Datasets "data_raw_read_counts.csv" and "data_module_eigenvalues.csv" can be generated following the RNA-seq pipeline; "adapters.fa" can be provided by sequencing services; "data_qpcr_rqs.csv" was processed from raw data generated from the thermocycler used for the analysis.
Bash scripts (script numbers 00 to 06) are automated and can be run from a Linux OS prompt, but some modifications are to be made before running the scripts, besides installing program and library dependencies. R scripts (script numbers 07 to 10) are to be run in an R environment line by line in a prompt with active R environment or in a R GUI (such as Rstudio), running Rscript won't work. The required modifications and other details are described in the Code/software section of this README.
Files and variables
File: adapters.fa
Description: FASTA file with Illumina Truseq sequences in FASTA format. Used by Trimmomatic to perform adapter removal.
File: data_raw_read_counts.csv
Description: CSV table with the counts assigned to gene features of the B. impatiens genome v2.2 from the RNA-seq libraries. This is the input for the scripts "07_DESeq2_script.R" and "08_WGCNA_from_rawCounts.R".
Variables
- Transcripts: Gene ID from the B. impatiens genome v2.2, in the format of LOCXXXXXXXX.
- Bimp_057_00 to Bocc_263D_00: raw read counts mapped to transcripts (i. e. raw gene expression values) for all samples. The labelling pattern is as follows: "SSSS_CCC_TT"; where S = species (Bimp and Bocc), C = Colony (in numerals), and T = Treatment (00 as control, 0N as Nosema, I0 as Imidacloprid, and IN as Imidacloprid + Nosema).

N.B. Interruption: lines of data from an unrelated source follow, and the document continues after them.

/-- The patterns of the failed interval run on both tiles once both are zeroised: each Bollard is loaded with the kept PRPG state, or the failing seed (R309). -/
def State.runDiag (s : State) (q k : Nat) : State :=
  match s.tslot q k with
  | none => s
  | some t =>
    match t.partner with
    | none => s
    | some y =>
      if t.phase ≠ 4 ∨ s.get (BOL_SCAN_ZERO_OK t.p) = 0 ∨ s.get (BOL_SCAN_ZERO_OK y) = 0 then s
      else
        let seed := (s.engine t.p).saved
        let s := [t.p, y].foldl (fun s p =>
          ((s.startEngine p 4 seed).put (BOL_SCAN_MODE p) 3).put (BOL_SCAN_STATE p) 1 |>.put (BOL_SCAN_DIAG_DONE p) 0) s
        s.setTslot q k (some { t with phase := 5, since := s.now })

/-- Diagnosis begins with the choice of the partner and its zeroisation, or is given up after 16 ticks (R309). The failing tile is zeroised again only where its
zeroisation has become void (R305). -/
def State.startDiag (s : State) (q k : Nat) (t : TSlot) : State :=
  match s.diagPartner t.p with
  | some y =>
    let s := ((s.setUse y useTest).put (BOL_CTL_ROLE y) roleTest).put (BOL_CTL_CG_HOLD y) 0
    let s := (((s.releaseCore y).refreshTile y).zeroise y).refreshPool (quayOf y)
    let s := if s.get (BOL_SCAN_ZERO_OK t.p) = 0 then s.zeroise t.p else s
    s.setTslot q k (some { t with phase := 4, partner := some y })
  | none =>
    if t.since.tick + 16 ≤ s.time.tick then (s.put (BOL_SCAN_CELL t.p) 0x1FFF).endFail q k t 1 else s

/-- TEST_SLICE_START (R74, R299, R305, R309): at cycle 2,201, once the tile is zeroised and the slice's clearance granted. -/
def State.sliceStart (s : State) (q k : Nat) : State :=
  let s := s.at_ (s.commitAt + 1)
  match s.tslot q k with
  | none => s
  | some t =>
    let p := t.p
    let kind := s.slotKind t
    if t.phase = 3 then s.startDiag q k t
    -- testing in service pauses while the harbour is closed (R598)
    else if t.phase ≠ 1 || (!s.isOpen && decide (t.purpose ≠ puStart)) then s
    else if s.stopReason q k t ≠ 0 then s.preempt q k t (s.stopReason q k t)
    else if !s.cdomOk p then s
    else if kind = kdFunc then s.beginSlice q k t
    else if s.get (BOL_SCAN_ZERO_OK p) = 0 then (if (s.engine p).zeroAt.isSome then s else s.zeroise p)
    else
      let s := s.clrRequest p true (sliceClass kind)
      if s.flag (BOL_CLR_ENG_HOLD p) then s.beginSlice q k t else s

/-- TEST_CLEARANCE_TIMEOUT (R304): the slice's clearance has been refused for 16 ticks. -/
def State.testClrTimeout (s : State) (q k : Nat) : State :=
  match s.tslot q k with
  | none => s
  | some t =>
    let pend := (s.quay q).clrPend.any (fun r => decide (r.p = t.p) && r.engine && decide (16 * s.tickLen ≤ s.since r.since))
    if t.phase = 1 ∧ pend = true then (s.clrRelease t.p true).preempt q k t 2 else s

/-- ZEROISE_FAIL (R305): ZERO_DONE has not arrived within ZERO_CC. -/
def State.zeroFail (s : State) (p : Nat) : State :=
  match (s.engine p).zeroAt with
  | none => s
  | some m =>
    let n := (s.since m).toNat
    if n < s.get HM_TEST_CTL_ZERO_CC then s
    else
      let s := s.setEngine p { s.engine p with zeroAt := none }
      let s := s.logTile p 0x0706 p n 0 s.tick32
      match s.diagOf p, s.slotOf p with
      -- without the zeroisation the diagnosis cannot run: the failed test ends with an unknown cell (notes/assumptions/142.md)
      | some (q, k, t), _ => ((s.put (BOL_SCAN_CELL t.p) 0x1FFF).endPartner t).endFail q k t 1
      | none, some (k, t) => s.failTest (quayOf p) k t 5 0
      | none, none => s

/-- ZEROISE_DONE (R80, R305); a diagnosis that waits for it goes on (R309). -/
def State.zeroDone (s : State) (p : Nat) : State :=
  let s := s.zeroOk p
  match s.diagOf p with
  | some (q, k, _) => s.runDiag q k
  | none => s

/-! ### Scan (R307, R308, R330) -/

/-- The half, and the number among its kind, of the scan slice that tile `p` runs; a run started by a register write takes it from BOL_SCAN (R330). -/
def State.scanPlace (s : State) (p : Nat) : Nat × Nat :=
  match s.slotOf p with
  | some (_, t) => (t.half, s.slotNth t)
  | none => (s.get (QY_TEST_STAT_HALF (quayOf p)),
      (((s.plan puRetest).take (s.get (BOL_SCAN_SLICE p))).filter (fun k => decide (k = s.get (BOL_SCAN_MODE p)))).length)

/-- Patterns of an interval of the run in progress: PATS / 16 of an LBIST slice, one of a top-up slice (R308). -/
def State.scanPats (s : State) (p : Nat) : Nat :=
  if s.get (BOL_SCAN_MODE p) = kdTopup then 1 else (s.libSet (quayOf p) (s.scanPlace p).1).pats1 / 16

/-- The interval has run its patterns of CHAIN_LEN + 4 cycles each (R308). -/
def State.scanDue (s : State) (p : Nat) : Bool :=
  let e := s.engine p
  decide ((((e.done + 1) * s.scanPats p * (s.sp.chainLen + 4) : Nat) : Int) ≤ s.since e.since)

/-- SCAN_INTERVAL_END (R308): the MISR at the end of an LBIST interval or top-up pattern. On the first mismatch the generator's state from the start of the
interval is kept (R309); a top-up pattern starts from its own seed with the MISR reset. -/
def State.scanInterval (s : State) (p : Nat) (misr : BitVec 64) : State :=
  let e := s.engine p
  let q := quayOf p
  if e.running ≠ 1 ∨ !s.scanDue p then s
  else
    let topup := decide (s.get (BOL_SCAN_MODE p) = kdTopup)
    let (half, nth) := s.scanPlace p
    let x := s.libSet q half
    let want := if topup then s.topupSig q half nth e.done else s.lbistSig q half nth e.done
    let total := if topup then x.topupPats nth else 16
    let e := { e with misr := misr }
    if misr ≠ want then
      let s := s.setEngine p { e with running := 0, saved := e.prpg }
      let s := s.put (BOL_SCAN_PATTERN p) (if topup then e.done else (e.done + 1) * (x.pats1 / 16) - 1)
      ((s.put (BOL_SCAN_INTERVAL p) (if topup then 0 else e.done)).put (BOL_SCAN_CELL p) 0x1FFF).put (BOL_SCAN_STATE p) 3
    else
      let next := Config.prpgAfter e.prpg (s.scanPats p)
      if total ≤ e.done + 1 then (s.setEngine p { e with running := 0, done := e.done + 1, prpg := next }).put (BOL_SCAN_STATE p) 2
      else s.setEngine p { e with
        done := e.done + 1
        prpg := if topup then s.scanSeed q half kdTopup nth (e.done + 1) else next
        misr := if topup then 0 else misr }

/-- SCAN_START (R330): a write of BOL_SCAN with START, refused unless ZERO_OK is 1. -/
def State.scanStart (s : State) (p : Nat) (w : Word) : State :=
  let mode := fieldOf w 0 2
  let starts := decide (mode ≠ 0) && decide (fieldOf w 7 1 = 1)
  if starts && decide (s.get (BOL_SCAN_ZERO_OK p) = 0) then s.pageErr (qyAddr (quayOf p) 0x3000) errBolLocked
  else
    let s := (s.put (BOL_SCAN_MODE p) mode).put (BOL_SCAN_SLICE p) (fieldOf w 2 5)
    if !starts then s
    else
      let (half, nth) := s.scanPlace p
      -- a diagnosis goes on from the kept state (R309)
      let seed := if mode = 3 then (s.engine p).saved else s.scanSeed (quayOf p) half mode nth 0
      ((s.startEngine p (if mode = 3 then 4 else 1) seed).put (BOL_SCAN_STATE p) 1).put (BOL_SCAN_DIAG_DONE p) 0

/-- DIAGNOSIS_DONE (R309): the first differing bit, if one was found. -/
def State.diagDone (s : State) (q k pattern chain cell : Nat) (found : Bool) : State :=
  match s.tslot q k with
  | none => s
  | some t =>
    if t.phase ≠ 5 then s
    else
      let p := t.p
      let s := if found then ((s.put (BOL_SCAN_PATTERN p) pattern).put (BOL_SCAN_CHAIN p) chain).put (BOL_SCAN_CELL p) cell else s
      let s := (s.put (BOL_SCAN_DIAG_DONE p) 1).put (BOL_SCAN_STATE p) 3
      let s := s.count HM_TEST_CNT1_DIAGS 1
      let s := s.result { s.slotRes q t 1 with cell := if found then cell else 0xFFFF }
      (s.endPartner t).endFail q k t 1

/-! ### Memory BIST and repair (R310 to R312, R331) -/

/-- The repair slots of BOL_MBIST. -/
def State.setRep (s : State) (p i row : Nat) : State :=
  match i with
  | 0 => s.put (BOL_MBIST_REP0 p) row
  | 1 => s.put (BOL_MBIST_REP1 p) row
  | _ => s.put (BOL_MBIST_REP2 p) row

/-- MBIST_DONE (R310, R312): the controller reports; `rows` are the distinct failing rows, with the first failing word and bit. -/
def State.mbistDone (s : State) (p : Nat) (pass : Bool) (rows : List Nat) (word bitNo : Nat) : State :=
  let e := s.engine p
  let s := (s.put (BOL_MBIST_STATE p) (if pass then 2 else 3)).put (BOL_MBIST_FROWS p) (min rows.length 7)
  let s := ((s.put (BOL_MBIST_FROW p) (rows.headD 0)).put (BOL_MBIST_FWORD p) word).put (BOL_MBIST_FBIT p) bitNo
  let s := if s.get (BOL_MBIST_OP p) = 4 then s.put (BOL_MBIST_REPN p) 0 else s
  if e.running ≠ 2 then s
  else
    let s := s.setEngine p { e with running := 0 }
    match s.slotOf p with
    | none => s
    | some (k, t) =>
      if pass then s
      else
        let q := quayOf p
        let used := s.get (BOL_MBIST_REPN p)
        let spare := s.sp.lmSpareRows
        let t := { t with rows := rows, word := word, bitNo := bitNo }
        let s := (rows.take (3 - used)).zipIdx.foldl (fun s x => s.setRep p (used + x.2) x.1) s
        if used + rows.length ≤ spare ∧ s.flag HM_TEST_CTL_REPAIR_EN ∧ !t.reran then
          let s := rows.zipIdx.foldl (fun s x =>
            let s := s.tileDefect p kindRow (if t.purpose = puStart then 2 else 3) 0 x.1
            s.logTile p 0x0704 p x.1 (used + x.2) (spare - used - x.2 - 1)) s
          let s := rows.zipIdx.foldl (fun s x => s.emit (.mbist p 3 x.1 (used + x.2))) s
          let s := (s.put (BOL_MBIST_REPN p) (used + rows.length)).count HM_TEST_CNT1_REPAIRS rows.length
          let s := s.result (s.slotRes q t 2)
          s.setTslot q k (some { t with again := true })
        else
          let s := s.logTile p 0x0703 p (rows.headD 0 + word * 2 ^ 10 + bitNo * 2 ^ 13) rows.length used
          s.setTslot q k (some t)

/-- MBIST_START (R80, R331): a write of BOL_MBIST with START; a run of the memory BIST needs the zeroisation. -/
def State.mbistStart (s : State) (p : Nat) (w : Word) : State :=
  let op := fieldOf w 0 3
  let s := ((s.put (BOL_MBIST_OP p) op).put (BOL_MBIST_REPN p) (fieldOf w 29 3)).put (BOL_MBIST_REP0 p) (fieldOf w 32 10)
  let s := (s.put (BOL_MBIST_REP1 p) (fieldOf w 42 10)).put (BOL_MBIST_REP2 p) (fieldOf w 52 10)
  if fieldOf w 3 1 = 0 ∨ op = 0 ∨ 4 < op then s
  else if op ≤ 2 ∧ s.get (BOL_SCAN_ZERO_OK p) = 0 then s
  else
    let s := s.put (BOL_MBIST_STATE p) 1
    if op ≤ 2 then (s.startEngine p 2 0).emit (.mbist p op 0 0)
    else if op = 3 then s.loadRepairs p
    else s.emit (.mbist p 4 0 0)

/-! ### Functional vectors (R313 to R315) -/

/-- A result passes its vector (R314). -/
def State.vecPass (s : State) (a : Nat) (c : BitVec 64) : Bool :=
  let fmt := dFmt (s.readW (a + 8)) % 8
  let exact := s.readW (a + 16)
  if fmt = fmtInt8 then decide (c.toNat % 2 ^ 32 = exact.toNat % 2 ^ 32)
  else
    let x := decRes fmt c.toNat
    let y := decRes fmt exact.toNat
    let b := decIeee 11 52 (s.readW (a + 24)).toNat
    x.isFin && y.isFin && (x.add y.neg).abs.le b

/-- The functional slice's vectors and results: number that ran, the first that failed (number, PATTERN_ID), and the new cursor. -/
def State.judgeVecs (s : State) (q : Nat) (t : TSlot) (results : List (BitVec 64)) : Nat × Option Nat × Nat :=
  let x := s.libSet q t.half
  let cursor := (s.readW (s.tableAddr t.p + 8)).toNat % 2 ^ 32
  let base := s.halfAddr q t.half + x.len1 + x.len2
  let run := (vecsFrom x.vecs cursor).take results.length
  let e := s.engine t.p
  let bad := (run.zip results).zipIdx.find? (fun y => !s.vecPass (base + y.1.1.1) y.1.2 || decide (e.bad = some y.2))
  let badId := match bad with
    | some y => some ((s.readW (base + y.1.1.1)).toNat % 2 ^ 32)
    | none => if e.bad.isSome then some 0 else none
  let next := match run.getLast? with
    | some v => if (x.vecs.getLast?.map (·.1)) = some v.1 then 0 else v.1 + v.2.1
    | none => cursor
  (run.length, badId, next)

/-- A slice has ended with PASS: the next one waits, or the test has passed. -/
def State.slicePass (s : State) (q k : Nat) (t : TSlot) : State :=
  let t := { t with pos := t.pos + 1, phase := 1, since := s.now }
  if (s.plan t.purpose).length ≤ t.pos then s.passTest q k { t with pos := t.pos - 1 }
  else
    let s := s.setTslot q k (some t)
    let r := s.stopReason q k t
    if r ≠ 0 then s.preempt q k t r else s.switchHalf q

/-- TEST_SLICE_END (R304, R312, R314, R315, R324); `results` are what the quay read back for the vectors of a functional slice, in order. -/
def State.sliceEnd (s : State) (q k : Nat) (results : List (BitVec 64)) : State :=
  match s.tslot q k with
  | none => s
  | some t =>
    let p := t.p
    let kind := s.slotKind t
    if t.phase ≠ 2 then s
    else if kind ≠ kdFunc ∧ (s.engine p).running ≠ 0 then s
    else
      let t := { t with ran := t.ran + 1 }
      let s := s.clrRelease p true
      if kind = kdFunc then
        let (_, bad, cursor) := s.judgeVecs q t results
        let s := s.write32 (s.tableAddr p + 8) cursor
        let s := (s.setEngine p Engine.idle).put (BOL_CTL_CHECK_EN p) 0
        match bad with
        | some id => s.failTest q k t 1 id
        | none => s.slicePass q k t
      else if t.again then
        -- the repair rerun; dropped when the test stops here (R324)
        let t := { t with again := false, phase := 1, since := s.now }
        let r := s.stopReason q k t
        if r ≠ 0 then s.preempt q k t r else (s.setTslot q k (some { t with reran := true })).switchHalf q
      else
        let st := if kind = kdLbist ∨ kind = kdTopup then s.get (BOL_SCAN_STATE p) else s.get (BOL_MBIST_STATE p)
        if st = 2 then s.slicePass q k t else s.failTest q k t 1 0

File: data_module_eigenvalues.csv
Description: CSV table with the module eigenvalues (MEs) per sample generated by the WGCNA R package. This dataset is supplied to avoid building the co-expression network from scratch in case analyses with just the MEs are required, given the amount of time and computationoal resources WGCNA can require in personal computers and in laptops. This is the input file for some steps within the script "08_WGCNA_from_rawCounts.R".
Variables
- SampleID: sample name, each sample is labeled as the following labelling: "SSSS_CCC_TT"; where S = species (Bimp and Bocc), C = Colony (in numerals), and T = Treatment (00 as control, 0N as Nosema, I0 as Imidacloprid, and IN as Imidacloprid + Nosema).
- species: Species name. Bimp = B. impatiens, Bocc = B. occidentalis
- treatment: Experimental treatment. 0 = control, 0N = Nosema, I0 = Imidacloprid, IN = Imidacloprid + Nosema
- colony: Source colony identification number
- M1 to M13: ME values per sample and per module. Each module is a cluster of various co-expressed genes, the MEs represent a single expression vector per sample based on the expression of all genes included in an specific module.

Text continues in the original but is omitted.